TASK REQUIREMENTS:
Return exactly the lines of the records below, starting at the line that contains "-- ==== Sys2Proof/Laws/Step.lean" and ending at the line that contains "namespace Sys2Proof.Machine", with both of those lines kept.

Start of EXCERPTED RECORDS

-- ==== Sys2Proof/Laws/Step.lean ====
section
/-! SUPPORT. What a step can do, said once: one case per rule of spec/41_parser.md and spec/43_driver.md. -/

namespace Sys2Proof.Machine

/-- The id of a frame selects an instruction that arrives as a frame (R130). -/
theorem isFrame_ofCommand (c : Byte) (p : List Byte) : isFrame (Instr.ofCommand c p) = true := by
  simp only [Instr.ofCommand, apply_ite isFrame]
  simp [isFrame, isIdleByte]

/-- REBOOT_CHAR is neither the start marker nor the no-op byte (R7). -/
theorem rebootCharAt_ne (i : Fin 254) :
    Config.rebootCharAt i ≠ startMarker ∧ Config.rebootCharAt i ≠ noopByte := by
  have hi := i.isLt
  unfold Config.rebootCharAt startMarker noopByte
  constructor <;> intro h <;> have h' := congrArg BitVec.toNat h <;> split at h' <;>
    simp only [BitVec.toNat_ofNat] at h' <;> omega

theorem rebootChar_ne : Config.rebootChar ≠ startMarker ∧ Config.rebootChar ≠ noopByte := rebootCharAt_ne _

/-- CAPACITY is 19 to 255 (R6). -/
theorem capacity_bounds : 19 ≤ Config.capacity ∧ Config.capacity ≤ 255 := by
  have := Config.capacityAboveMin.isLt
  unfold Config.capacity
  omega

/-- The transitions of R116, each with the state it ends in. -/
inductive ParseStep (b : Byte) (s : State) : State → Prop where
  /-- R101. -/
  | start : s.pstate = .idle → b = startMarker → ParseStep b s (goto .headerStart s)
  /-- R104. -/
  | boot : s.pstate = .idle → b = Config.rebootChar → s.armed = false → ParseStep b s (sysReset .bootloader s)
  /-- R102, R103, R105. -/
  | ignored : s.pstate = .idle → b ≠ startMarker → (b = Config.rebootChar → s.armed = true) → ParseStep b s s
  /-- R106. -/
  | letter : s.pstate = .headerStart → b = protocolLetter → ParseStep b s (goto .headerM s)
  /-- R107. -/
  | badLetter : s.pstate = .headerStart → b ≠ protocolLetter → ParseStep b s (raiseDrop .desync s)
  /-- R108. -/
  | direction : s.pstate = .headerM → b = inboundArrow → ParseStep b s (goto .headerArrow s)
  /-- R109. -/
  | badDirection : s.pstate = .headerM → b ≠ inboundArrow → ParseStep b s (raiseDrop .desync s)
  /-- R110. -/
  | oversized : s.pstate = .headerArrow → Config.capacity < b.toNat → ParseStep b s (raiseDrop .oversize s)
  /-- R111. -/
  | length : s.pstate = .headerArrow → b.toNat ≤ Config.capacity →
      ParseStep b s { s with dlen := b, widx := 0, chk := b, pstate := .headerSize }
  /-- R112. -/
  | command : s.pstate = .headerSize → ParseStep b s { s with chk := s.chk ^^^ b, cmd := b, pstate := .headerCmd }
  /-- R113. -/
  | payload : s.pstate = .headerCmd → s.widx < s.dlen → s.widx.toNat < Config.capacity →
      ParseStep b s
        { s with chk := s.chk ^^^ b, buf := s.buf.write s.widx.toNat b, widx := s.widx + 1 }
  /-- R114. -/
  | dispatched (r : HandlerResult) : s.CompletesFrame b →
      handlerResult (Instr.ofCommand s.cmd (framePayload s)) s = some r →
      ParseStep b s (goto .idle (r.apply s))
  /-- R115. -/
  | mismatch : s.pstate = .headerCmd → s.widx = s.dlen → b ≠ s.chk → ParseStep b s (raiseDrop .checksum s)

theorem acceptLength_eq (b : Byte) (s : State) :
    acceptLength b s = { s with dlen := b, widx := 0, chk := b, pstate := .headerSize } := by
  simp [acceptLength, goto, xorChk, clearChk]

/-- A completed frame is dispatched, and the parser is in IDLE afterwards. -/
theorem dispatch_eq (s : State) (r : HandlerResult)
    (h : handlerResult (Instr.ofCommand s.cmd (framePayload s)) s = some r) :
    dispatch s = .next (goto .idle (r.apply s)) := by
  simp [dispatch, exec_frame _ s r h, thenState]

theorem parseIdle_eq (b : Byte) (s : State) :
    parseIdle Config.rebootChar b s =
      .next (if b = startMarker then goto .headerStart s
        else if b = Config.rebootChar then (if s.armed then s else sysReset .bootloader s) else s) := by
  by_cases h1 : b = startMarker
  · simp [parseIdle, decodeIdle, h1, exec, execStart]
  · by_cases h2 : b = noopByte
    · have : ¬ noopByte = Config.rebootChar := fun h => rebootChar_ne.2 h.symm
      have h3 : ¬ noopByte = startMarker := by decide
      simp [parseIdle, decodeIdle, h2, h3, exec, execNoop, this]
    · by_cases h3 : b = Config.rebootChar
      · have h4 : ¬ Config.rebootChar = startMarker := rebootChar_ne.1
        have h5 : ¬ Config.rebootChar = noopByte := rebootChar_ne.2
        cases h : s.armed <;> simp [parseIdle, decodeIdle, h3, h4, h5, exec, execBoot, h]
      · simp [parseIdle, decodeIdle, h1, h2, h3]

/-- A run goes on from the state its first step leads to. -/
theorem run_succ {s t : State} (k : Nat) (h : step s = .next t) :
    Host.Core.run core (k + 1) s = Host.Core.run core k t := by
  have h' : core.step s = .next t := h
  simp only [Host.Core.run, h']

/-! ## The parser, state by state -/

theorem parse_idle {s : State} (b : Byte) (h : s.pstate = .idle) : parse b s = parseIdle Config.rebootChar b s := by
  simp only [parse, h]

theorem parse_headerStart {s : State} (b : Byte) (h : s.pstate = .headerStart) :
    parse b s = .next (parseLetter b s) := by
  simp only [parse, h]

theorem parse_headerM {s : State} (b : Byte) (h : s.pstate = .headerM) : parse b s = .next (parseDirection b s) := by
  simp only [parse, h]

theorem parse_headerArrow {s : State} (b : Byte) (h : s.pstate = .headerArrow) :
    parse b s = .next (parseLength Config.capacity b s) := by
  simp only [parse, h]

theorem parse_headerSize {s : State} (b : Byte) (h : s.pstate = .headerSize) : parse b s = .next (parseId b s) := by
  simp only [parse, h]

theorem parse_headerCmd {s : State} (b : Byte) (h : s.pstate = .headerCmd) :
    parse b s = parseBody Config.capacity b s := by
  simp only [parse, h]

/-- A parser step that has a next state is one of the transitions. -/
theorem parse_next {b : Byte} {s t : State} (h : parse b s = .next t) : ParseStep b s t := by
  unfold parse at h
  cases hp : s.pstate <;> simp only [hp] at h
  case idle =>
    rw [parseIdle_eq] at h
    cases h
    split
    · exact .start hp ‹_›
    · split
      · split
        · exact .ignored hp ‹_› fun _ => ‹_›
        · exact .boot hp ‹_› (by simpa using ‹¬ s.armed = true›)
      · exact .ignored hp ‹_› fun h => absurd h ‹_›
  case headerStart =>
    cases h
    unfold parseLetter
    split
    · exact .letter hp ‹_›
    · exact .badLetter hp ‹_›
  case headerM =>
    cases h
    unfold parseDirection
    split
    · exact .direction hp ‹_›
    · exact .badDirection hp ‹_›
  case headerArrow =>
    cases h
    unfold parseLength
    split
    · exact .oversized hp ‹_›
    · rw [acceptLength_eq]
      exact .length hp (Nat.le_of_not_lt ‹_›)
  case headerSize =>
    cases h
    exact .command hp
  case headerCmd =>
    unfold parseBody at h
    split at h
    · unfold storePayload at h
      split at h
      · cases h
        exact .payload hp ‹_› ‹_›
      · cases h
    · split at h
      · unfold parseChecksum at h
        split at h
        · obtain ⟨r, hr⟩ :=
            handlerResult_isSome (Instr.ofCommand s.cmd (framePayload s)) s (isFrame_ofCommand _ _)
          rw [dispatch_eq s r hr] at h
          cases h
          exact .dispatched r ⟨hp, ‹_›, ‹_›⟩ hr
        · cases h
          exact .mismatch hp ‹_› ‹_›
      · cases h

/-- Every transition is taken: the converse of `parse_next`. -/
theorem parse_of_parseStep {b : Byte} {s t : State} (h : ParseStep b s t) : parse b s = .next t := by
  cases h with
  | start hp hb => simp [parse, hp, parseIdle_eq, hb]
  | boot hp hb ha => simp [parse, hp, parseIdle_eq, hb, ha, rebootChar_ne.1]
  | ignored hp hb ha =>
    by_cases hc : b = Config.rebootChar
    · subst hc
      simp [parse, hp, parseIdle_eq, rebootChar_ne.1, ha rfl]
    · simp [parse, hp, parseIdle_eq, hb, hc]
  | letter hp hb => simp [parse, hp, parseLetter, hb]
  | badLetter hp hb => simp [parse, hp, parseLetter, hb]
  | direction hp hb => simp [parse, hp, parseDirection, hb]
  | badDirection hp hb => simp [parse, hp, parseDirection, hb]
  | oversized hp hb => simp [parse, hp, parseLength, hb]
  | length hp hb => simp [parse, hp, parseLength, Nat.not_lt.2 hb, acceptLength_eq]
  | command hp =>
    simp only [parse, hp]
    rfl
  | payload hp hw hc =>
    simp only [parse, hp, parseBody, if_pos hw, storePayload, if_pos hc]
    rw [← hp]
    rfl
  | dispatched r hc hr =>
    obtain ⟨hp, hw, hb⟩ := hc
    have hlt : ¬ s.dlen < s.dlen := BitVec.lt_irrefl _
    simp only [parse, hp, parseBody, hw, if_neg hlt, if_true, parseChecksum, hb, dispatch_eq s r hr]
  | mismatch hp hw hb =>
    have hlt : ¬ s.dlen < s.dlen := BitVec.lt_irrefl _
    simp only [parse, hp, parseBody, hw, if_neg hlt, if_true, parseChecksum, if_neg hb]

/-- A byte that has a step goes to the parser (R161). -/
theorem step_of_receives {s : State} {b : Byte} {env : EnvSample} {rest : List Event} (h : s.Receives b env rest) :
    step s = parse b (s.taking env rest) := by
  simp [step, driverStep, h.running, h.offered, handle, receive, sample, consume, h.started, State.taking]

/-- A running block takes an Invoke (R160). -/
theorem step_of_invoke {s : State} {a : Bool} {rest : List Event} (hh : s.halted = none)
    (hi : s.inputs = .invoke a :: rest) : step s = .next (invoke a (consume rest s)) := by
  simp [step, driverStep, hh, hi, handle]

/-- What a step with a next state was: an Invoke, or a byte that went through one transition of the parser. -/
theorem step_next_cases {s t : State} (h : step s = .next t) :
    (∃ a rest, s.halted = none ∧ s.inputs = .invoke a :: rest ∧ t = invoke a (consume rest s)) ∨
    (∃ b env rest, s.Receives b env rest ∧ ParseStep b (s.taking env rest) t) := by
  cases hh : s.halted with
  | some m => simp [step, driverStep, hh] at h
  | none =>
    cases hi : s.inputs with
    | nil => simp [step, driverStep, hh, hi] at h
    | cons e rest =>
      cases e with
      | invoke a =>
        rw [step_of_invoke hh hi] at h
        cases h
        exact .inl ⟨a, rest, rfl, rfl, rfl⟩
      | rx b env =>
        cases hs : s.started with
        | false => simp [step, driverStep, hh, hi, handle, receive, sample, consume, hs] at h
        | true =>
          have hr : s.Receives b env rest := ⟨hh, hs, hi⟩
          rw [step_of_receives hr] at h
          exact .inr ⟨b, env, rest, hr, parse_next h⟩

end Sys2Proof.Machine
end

End of EXCERPTED RECORDS
Start of EXCERPTED RECORDS

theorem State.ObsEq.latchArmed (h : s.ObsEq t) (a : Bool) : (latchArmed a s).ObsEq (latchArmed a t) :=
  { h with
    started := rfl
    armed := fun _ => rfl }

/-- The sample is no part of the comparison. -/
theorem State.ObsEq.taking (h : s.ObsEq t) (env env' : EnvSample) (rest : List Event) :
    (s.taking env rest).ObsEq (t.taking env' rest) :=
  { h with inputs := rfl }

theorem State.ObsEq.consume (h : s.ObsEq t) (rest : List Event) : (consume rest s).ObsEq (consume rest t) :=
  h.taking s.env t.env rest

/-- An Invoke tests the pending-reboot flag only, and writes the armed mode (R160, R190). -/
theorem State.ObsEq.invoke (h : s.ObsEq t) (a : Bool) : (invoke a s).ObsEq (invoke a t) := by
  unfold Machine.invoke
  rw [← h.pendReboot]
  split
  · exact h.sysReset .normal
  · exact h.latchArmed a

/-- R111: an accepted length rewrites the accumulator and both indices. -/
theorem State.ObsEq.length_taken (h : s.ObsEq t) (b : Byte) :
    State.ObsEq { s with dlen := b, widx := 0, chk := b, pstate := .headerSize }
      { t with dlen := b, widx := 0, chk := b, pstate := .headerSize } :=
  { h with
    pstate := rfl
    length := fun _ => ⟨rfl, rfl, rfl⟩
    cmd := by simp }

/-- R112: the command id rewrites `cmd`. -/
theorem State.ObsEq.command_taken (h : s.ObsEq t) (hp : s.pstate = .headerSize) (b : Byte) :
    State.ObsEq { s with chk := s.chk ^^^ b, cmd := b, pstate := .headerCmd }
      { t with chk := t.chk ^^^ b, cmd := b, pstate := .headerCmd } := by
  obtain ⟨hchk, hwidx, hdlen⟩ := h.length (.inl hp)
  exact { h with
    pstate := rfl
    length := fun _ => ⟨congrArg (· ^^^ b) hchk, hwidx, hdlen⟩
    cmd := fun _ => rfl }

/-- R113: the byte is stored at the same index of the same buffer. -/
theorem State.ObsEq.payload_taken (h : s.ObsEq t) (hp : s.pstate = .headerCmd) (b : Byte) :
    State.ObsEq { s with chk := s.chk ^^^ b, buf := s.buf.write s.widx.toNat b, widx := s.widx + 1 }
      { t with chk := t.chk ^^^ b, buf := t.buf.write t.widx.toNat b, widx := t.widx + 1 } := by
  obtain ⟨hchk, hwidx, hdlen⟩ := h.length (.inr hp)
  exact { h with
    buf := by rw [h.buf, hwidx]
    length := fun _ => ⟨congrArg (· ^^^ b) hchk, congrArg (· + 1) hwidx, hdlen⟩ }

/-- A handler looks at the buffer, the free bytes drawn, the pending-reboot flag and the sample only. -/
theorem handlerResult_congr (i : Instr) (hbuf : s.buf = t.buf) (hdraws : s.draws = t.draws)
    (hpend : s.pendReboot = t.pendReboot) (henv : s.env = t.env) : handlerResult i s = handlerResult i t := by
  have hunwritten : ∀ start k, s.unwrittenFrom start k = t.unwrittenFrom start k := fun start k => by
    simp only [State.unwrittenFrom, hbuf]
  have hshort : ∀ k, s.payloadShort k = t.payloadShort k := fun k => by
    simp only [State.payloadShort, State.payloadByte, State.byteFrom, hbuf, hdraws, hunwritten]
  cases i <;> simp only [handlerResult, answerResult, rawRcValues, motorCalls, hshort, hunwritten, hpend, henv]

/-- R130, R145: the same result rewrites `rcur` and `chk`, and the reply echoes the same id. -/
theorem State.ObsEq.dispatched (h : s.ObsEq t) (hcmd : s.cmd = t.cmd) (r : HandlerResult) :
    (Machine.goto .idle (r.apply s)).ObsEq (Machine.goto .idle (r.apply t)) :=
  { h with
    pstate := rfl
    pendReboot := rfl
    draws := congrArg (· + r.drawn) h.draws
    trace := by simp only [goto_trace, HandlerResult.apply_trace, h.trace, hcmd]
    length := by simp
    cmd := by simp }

End of EXCERPTED RECORDS

RESPONSE BELOW:
-- ==== Sys2Proof/Laws/Step.lean ====
section
/-! SUPPORT. What a step can do, said once: one case per rule of spec/41_parser.md and spec/43_driver.md. -/

namespace Sys2Proof.Machine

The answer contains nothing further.